Each wiki area has two regular expressions for this purpose:
- include directory pattern:
this specifies directories that are allowed to serve non-native HTMLs - exclude directory pattern:
this specifies directories that are restricted from serving non-native HTMLs
To understand how the two patterns interact and for details of directory permissions checking please refer to the directory level authorisation section. If the directory matches the include pattern and is not excluded, the HTML pages are served raw; otherwise a permission denied message is shown to the user.
If you then make the directories where the raw HTMLs are served from read only, then you're secure.

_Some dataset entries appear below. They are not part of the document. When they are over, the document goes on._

/-- CmdWriteRunsDecodedCommand: every command. -/
theorem witness_CmdWrite (i : Instr) : ∃ (s : State) (w : Word) (rest : List HostEvent), admissible s.params = true ∧
    s.pending = .access (.write 4 s.params.blockBase w) :: rest ∧ decode w = .ok i :=
  ⟨facing [.access (.write 4 0 (encode i))], encode i, [], admissible_defaultParams, rfl, by cases i <;> decide⟩

theorem witness_IdleStep : ∃ s : State, admissible s.params = true ∧ s.pending = [] :=
  ⟨State.reset, admissible_defaultParams, rfl⟩

theorem witness_InadmissibleParameters : ∃ s : State, admissible s.params = false :=
  ⟨{ State.reset with params := { defaultParams with tzQhMax := 80 } }, test_refuses_tzQhMax⟩

/-- StepKeepsInvariant and StepKeepsParameters: a state with the invariant and a command to run. -/
theorem witness_Invariant : ∃ s t : State, s.Inv ∧ step s = .next t := by
  obtain ⟨t, ht⟩ := facing_cmd 0x1
  exact ⟨facing [.access (.write 4 0 0x1)], t,
    ⟨admissible_defaultParams, ⟨rfl, rfl⟩, ⟨rfl, rfl⟩, Nat.zero_le _, Nat.zero_le _, Nat.zero_le _, fun _ => rfl,
      fun _ => ⟨rfl, rfl⟩, fun _ => ⟨rfl, rfl, rfl, rfl⟩⟩, ht⟩

/-- ResetMeetsInvariant and ResetRegisterReads' parameters. -/
theorem witness_Params : ∃ p : Params, admissible p = true := ⟨defaultParams, admissible_defaultParams⟩

/-- CommandsNeverWriteSource: a legal and an illegal word. -/
theorem witness_CommandsNeverWriteSource : ∀ w ∈ [(0x3 : Word), 0x0], ∃ (s t : State) (rest : List HostEvent),
    s.pending = .access (.write 4 s.params.blockBase w) :: rest ∧ step s = .next t := by
  intro w _
  obtain ⟨t, ht⟩ := facing_cmd w
  exact ⟨facing [.access (.write 4 0 w)], t, [], rfl, ht⟩

/-- ResetEventClearsRegisters: alone, and with a coincident access. -/
theorem witness_ResetEvent : ∀ lost ∈ [none, some (HostAccess.write 4 0 0x1)], ∃ (s : State) (rest : List HostEvent),
    admissible s.params = true ∧ s.pending = .reset lost :: rest :=
  fun lost _ => ⟨facing [.reset lost], [], admissible_defaultParams, rfl⟩

/-- ResetRegisterReads: its clause on the registers other than CONFIG. -/
theorem witness_ResetRegister : RegName.cmd ≠ .config := by decide

/-- RegisterReads: every offset of its list. -/
theorem witness_RegisterReads : ∀ off ∈ [0x000, 0x004, 0x008, 0x00C, 0x010, 0x014, 0x018, 0x01C, 0x020, 0x024, 0x028,
      0x02C, 0x030, 0x034, 0x038, 0x040, 0x044],
    ∃ (s : State) (rest : List HostEvent) (v : Word), admissible s.params = true ∧
      s.pending = .access (.read 4 (s.params.blockBase + off)) :: rest ∧
      (off, v) ∈ [(0x000, 0), (0x004, (if s.status.done then 0x100 else 0) + s.status.err.code.setWidth 32),
        (0x008, s.errVal), (0x00C, s.srcLen), (0x010, s.dstLim), (0x014, s.outLen), (0x018, s.consumed),
        (0x01C, BitVec.ofNat 32 (s.params.bufBytes + 0x10000 * s.params.centuryPivot + 0x1000000 * s.params.tzQhMax)),
        (0x020, s.ts.year.setWidth 32), (0x024, s.ts.month.setWidth 32), (0x028, s.ts.day.setWidth 32),
        (0x02C, s.ts.hour.setWidth 32), (0x030, s.ts.minute.setWidth 32), (0x034, s.ts.second.setWidth 32),
        (0x038, s.ts.offset.signExtend 32), (0x040, s.csIn), (0x044, s.csOut.setWidth 32)] := by
  intro off h
  refine ⟨facing [.access (.read 4 (0 + off))], [], ?_⟩
  simp only [List.mem_cons, List.not_mem_nil, or_false] at h
  rcases h with rfl | rfl | rfl | rfl | rfl | rfl | rfl | rfl | rfl | rfl | rfl | rfl | rfl | rfl | rfl | rfl | rfl <;>
    exact ⟨_, admissible_defaultParams, rfl, by simp; rfl⟩

/-- RegisterWrites: every offset of its list. -/
theorem witness_RegisterWrites : ∀ off ∈ [0x00C, 0x010, 0x020, 0x024, 0x028, 0x02C, 0x030, 0x034, 0x038, 0x040],
    ∃ (s t : State) (rest : List HostEvent) (w : Word), admissible s.params = true ∧
      s.pending = .access (.write 4 (s.params.blockBase + off) w) :: rest ∧
      (off, t) ∈ [(0x00C, { s with srcLen := w }), (0x010, { s with dstLim := w }),
        (0x020, { s with ts := { s.ts with year := w.setWidth 16 } }),
        (0x024, { s with ts := { s.ts with month := w.setWidth 8 } }),
        (0x028, { s with ts := { s.ts with day := w.setWidth 8 } }),
        (0x02C, { s with ts := { s.ts with hour := w.setWidth 8 } }),
        (0x030, { s with ts := { s.ts with minute := w.setWidth 8 } }),
        (0x034, { s with ts := { s.ts with second := w.setWidth 8 } }),
        (0x038, { s with ts := { s.ts with offset := w.setWidth 16 } }), (0x040, { s with csIn := w })] := by
  intro off h
  simp only [List.mem_cons, List.not_mem_nil, or_false] at h
  rcases h with rfl | rfl | rfl | rfl | rfl | rfl | rfl | rfl | rfl | rfl <;>
    exact ⟨facing [.access (.write 4 (0 + _) 0xFFFFFFFF)], _, [], 0xFFFFFFFF, admissible_defaultParams, rfl, by simp; rfl⟩

/-- ReadOnlyWritesIgnored: every offset of its list. -/
theorem witness_ReadOnlyWrites : ∀ off ∈ [0x004, 0x008, 0x014, 0x018, 0x01C, 0x044],
    ∃ (s : State) (rest : List HostEvent) (w : Word), admissible s.params = true ∧
      s.pending = .access (.write 4 (s.params.blockBase + off) w) :: rest ∧
      off ∈ [0x004, 0x008, 0x014, 0x018, 0x01C, 0x044] :=
  fun off h => ⟨facing [.access (.write 4 (0 + off) 0xFFFFFFFF)], [], 0xFFFFFFFF, admissible_defaultParams, rfl, h⟩

/-- UnusedOffsetsReadZeroIgnoreWrites: the ends of every range, at BUF_BYTES = 256, read and written. -/
theorem witness_UnusedOffsets : ∀ off ∈ [0x03C, 0x048, 0x0FC, 0x100, 0xFFC, 0x1100, 0x1FFC, 0x2100, 0x2FFC, 0x3000, 0x3FFC],
    ∃ (s u : State) (rest : List HostEvent) (w : Word), admissible s.params = true ∧ admissible u.params = true ∧
      off % 4 = 0 ∧ s.params = u.params ∧
      (off < 0x100 ∧ off ∉ [0x000, 0x004, 0x008, 0x00C, 0x010, 0x014, 0x018, 0x01C, 0x020, 0x024, 0x028, 0x02C, 0x030,
          0x034, 0x038, 0x040, 0x044] ∨
        (0x100 ≤ off ∧ off < 0x1000) ∨ (0x1000 + s.params.bufBytes ≤ off ∧ off < 0x2000) ∨
        (0x2000 + s.params.bufBytes ≤ off ∧ off < 0x3000) ∨ (0x3000 ≤ off ∧ off < 0x4000)) ∧
      s.pending = .access (.read 4 (s.params.blockBase + off)) :: rest ∧
      u.pending = .access (.write 4 (u.params.blockBase + off) w) :: rest := by
  intro off h
  refine ⟨facing [.access (.read 4 (0 + off))], facing [.access (.write 4 (0 + off) 1)], [], 1,
    admissible_defaultParams, admissible_defaultParams, ?_, rfl, ?_, rfl, rfl⟩
  · revert off; decide
  · show off < 0x100 ∧ _ ∨ _ ∨ (0x1000 + 256 ≤ off ∧ _) ∨ (0x2000 + 256 ≤ off ∧ _) ∨ _
    revert off; decide

/-- SourceWindowWords, DestinationWindowWords and BufferWordReadsBack: the first and the last word of each buffer, read,
written, and written then read. -/
theorem witness_BufferWords : ∀ k ∈ [0, 63], ∀ base ∈ [0x1000, 0x2000], ∃ (s u v : State) (rest : List HostEvent) (w : Word),
    (admissible s.params = true ∧ admissible u.params = true ∧ admissible v.params = true) ∧
    (4 * k < s.params.bufBytes ∧ 4 * k < u.params.bufBytes ∧ 4 * k < v.params.bufBytes) ∧
    (base = 0x1000 ∨ base = 0x2000) ∧
    s.pending = .access (.read 4 (s.params.blockBase + (base + 4 * k))) :: rest ∧
    u.pending = .access (.write 4 (u.params.blockBase + (base + 4 * k)) w) :: rest ∧
    v.pending = .access (.write 4 (v.params.blockBase + (base + 4 * k)) w) ::
      .access (.read 4 (v.params.blockBase + (base + 4 * k))) :: rest := by
  intro k hk base hb
  refine ⟨facing [.access (.read 4 (0 + (base + 4 * k)))], facing [.access (.write 4 (0 + (base + 4 * k)) 1)],
    facing [.access (.write 4 (0 + (base + 4 * k)) 1), .access (.read 4 (0 + (base + 4 * k)))], [], 1,
    ⟨admissible_defaultParams, admissible_defaultParams, admissible_defaultParams⟩, ?_, ?_, rfl, rfl, rfl⟩
  · show 4 * k < 256 ∧ 4 * k < 256 ∧ 4 * k < 256
    simp only [List.mem_cons, List.not_mem_nil, or_false] at hk
    omega
  · simpa using hb

/-- UnsupportedAccessFaults: a wrong width, a wrong offset at both ends, and a fetch. -/
theorem witness_UnsupportedAccess : ∀ a ∈ [HostAccess.read 1 0, .write 8 0 1, .read 4 2, .write 4 0x3FFF 1, .fetch 0,
      .fetch 0x3FFC],
    ∃ (s : State) (rest : List HostEvent) (off size : Nat) (w : Word), admissible s.params = true ∧ off < 0x4000 ∧
      s.pending = .access a :: rest ∧
      ((size ≠ 4 ∨ off % 4 ≠ 0) ∧
          (a = .read size (s.params.blockBase + off) ∨ a = .write size (s.params.blockBase + off) w) ∨
        a = .fetch (s.params.blockBase + off)) := by
  intro a h
  simp only [List.mem_cons, List.not_mem_nil, or_false] at h
  rcases h with rfl | rfl | rfl | rfl | rfl | rfl
  · exact ⟨facing [.access _], [], 0, 1, 0, admissible_defaultParams, by decide, rfl, .inl ⟨by decide, .inl rfl⟩⟩
  · exact ⟨facing [.access _], [], 0, 8, 1, admissible_defaultParams, by decide, rfl, .inl ⟨by decide, .inr rfl⟩⟩
  · exact ⟨facing [.access _], [], 2, 4, 0, admissible_defaultParams, by decide, rfl, .inl ⟨by decide, .inl rfl⟩⟩
  · exact ⟨facing [.access _], [], 0x3FFF, 4, 1, admissible_defaultParams, by decide, rfl, .inl ⟨by decide, .inr rfl⟩⟩
  · exact ⟨facing [.access _], [], 0, 4, 0, admissible_defaultParams, by decide, rfl, .inr rfl⟩
  · exact ⟨facing [.access _], [], 0x3FFC, 4, 0, admissible_defaultParams, by decide, rfl, .inr rfl⟩

/-- AccessOutsideWindowFaults: just below a window at 0x4000 and just above it. -/
theorem witness_AccessOutside : ∀ addr ∈ [0x3FFC, 0x8000], ∃ (s : State) (a : HostAccess) (rest : List HostEvent),
    admissible s.params = true ∧ s.pending = .access a :: rest ∧
      (addr < s.params.blockBase ∨ s.params.blockBase + 0x4000 ≤ addr) ∧ a = .read 4 addr := by
  intro addr h
  refine ⟨{ State.reset with
    params := { defaultParams with blockBase := 0x4000 }, pending := [.access (.read 4 addr)] }, _, [], ?_, rfl, ?_, rfl⟩
  · exact (by decide +kernel : admissible { defaultParams with blockBase := 0x4000 } = true)
  · show addr < 0x4000 ∨ 0x4000 + 0x4000 ≤ addr
    revert addr; decide

theorem witness_ReadsChangeNothing : ∃ (s t : State) (rest : List HostEvent) (size addr : Nat),
    s.pending = .access (.read size addr) :: rest ∧ step s = .next t :=
  ⟨facing [.access (.read 4 (0 + 0x044))], _, [], 4, 0 + 0x044, rfl,
    step_read (off := 0x044) admissible_defaultParams (by decide) rfl rfl⟩

/-- PollAfterCommandShowsDone: a command, an illegal word. -/
theorem witness_Poll : ∀ w ∈ [(0x1 : Word), 0x0], ∃ (s : State) (rest : List HostEvent), admissible s.params = true ∧
    s.pending = .access (.write 4 s.params.blockBase w) :: .access (.read 4 (s.params.blockBase + 0x004)) :: rest :=
  fun w _ => ⟨facing [.access (.write 4 0 w), .access (.read 4 (0 + 0x004))], [], admissible_defaultParams, rfl⟩

/-- LdsrcLoadsSource: no byte, five bytes, and a full buffer of zeros. -/
theorem witness_Ldsrc : ∀ bs ∈ [[], [(0x31 : Byte), 0x32, 0x33, 0x34, 0x35], List.replicate 256 0], ∃ (s : State)
    (rest : List HostEvent), admissible s.params = true ∧ bs.length ≤ s.params.bufBytes ∧
      s.pending = hostLdsrc s.params.blockBase bs ++ rest := by
  intro bs h
  refine ⟨facing (hostLdsrc 0 bs ++ []), [], admissible_defaultParams, ?_, rfl⟩
  show bs.length ≤ 256
  simp only [List.mem_cons, List.not_mem_nil, or_false] at h
  rcases h with rfl | rfl | rfl
  · decide
  · decide
  · rw [List.length_replicate]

Both the options are available to the administrator. A user is given a permission to see a non-native HTML file if the directory to which the non-native file belongs is granted access by at least one of the two options.
To iframe or not to iframe?
In general the resultant page contains an
iframe that pulls in the raw HTML page. This is good for things like Javadocs
etcc., but in some cases you may want to just serve the body of the page
instead (e.g. the GATE user guide). If a file called .cow-no-iframe is
present in the directory containing the HTML page then the iframe will be
omitted.
4.13. Referencing and regeneration
The problem is that a create/rename/delete/modify operation on a .yam should be cascaded through any files that link to or include it. The relevant data is what a file "linksTo" and "includes". Regeneration is needed:
- if the requested output (e.g. a .html) is younger than the .yam file
- if any included files have been created, modified, renamed or deleted
- if any linked files have been renamed, added or deleted
This information needs to be maintained in a single dependency graph for each Wiki area. This is coded in class Dependencies.
If we can guarantee that all necessary regeneration and dependency maintenance is done whenever any generation is done, then the graph can be assumed to be consistent. In workstation mode that's an open issue because of updates from other tools but in the worst case we can periodically or on request regenerate all the output files to ensure consistency.
Referencing events
- page or directory is
created out-dates all linkers and includers renamed out-dates all linkers and includers deleted out-dates all linkers and includers modified out-dates all includers
Event sources
- CoW
- svn up
- in workstation mode all sorts of editors etc.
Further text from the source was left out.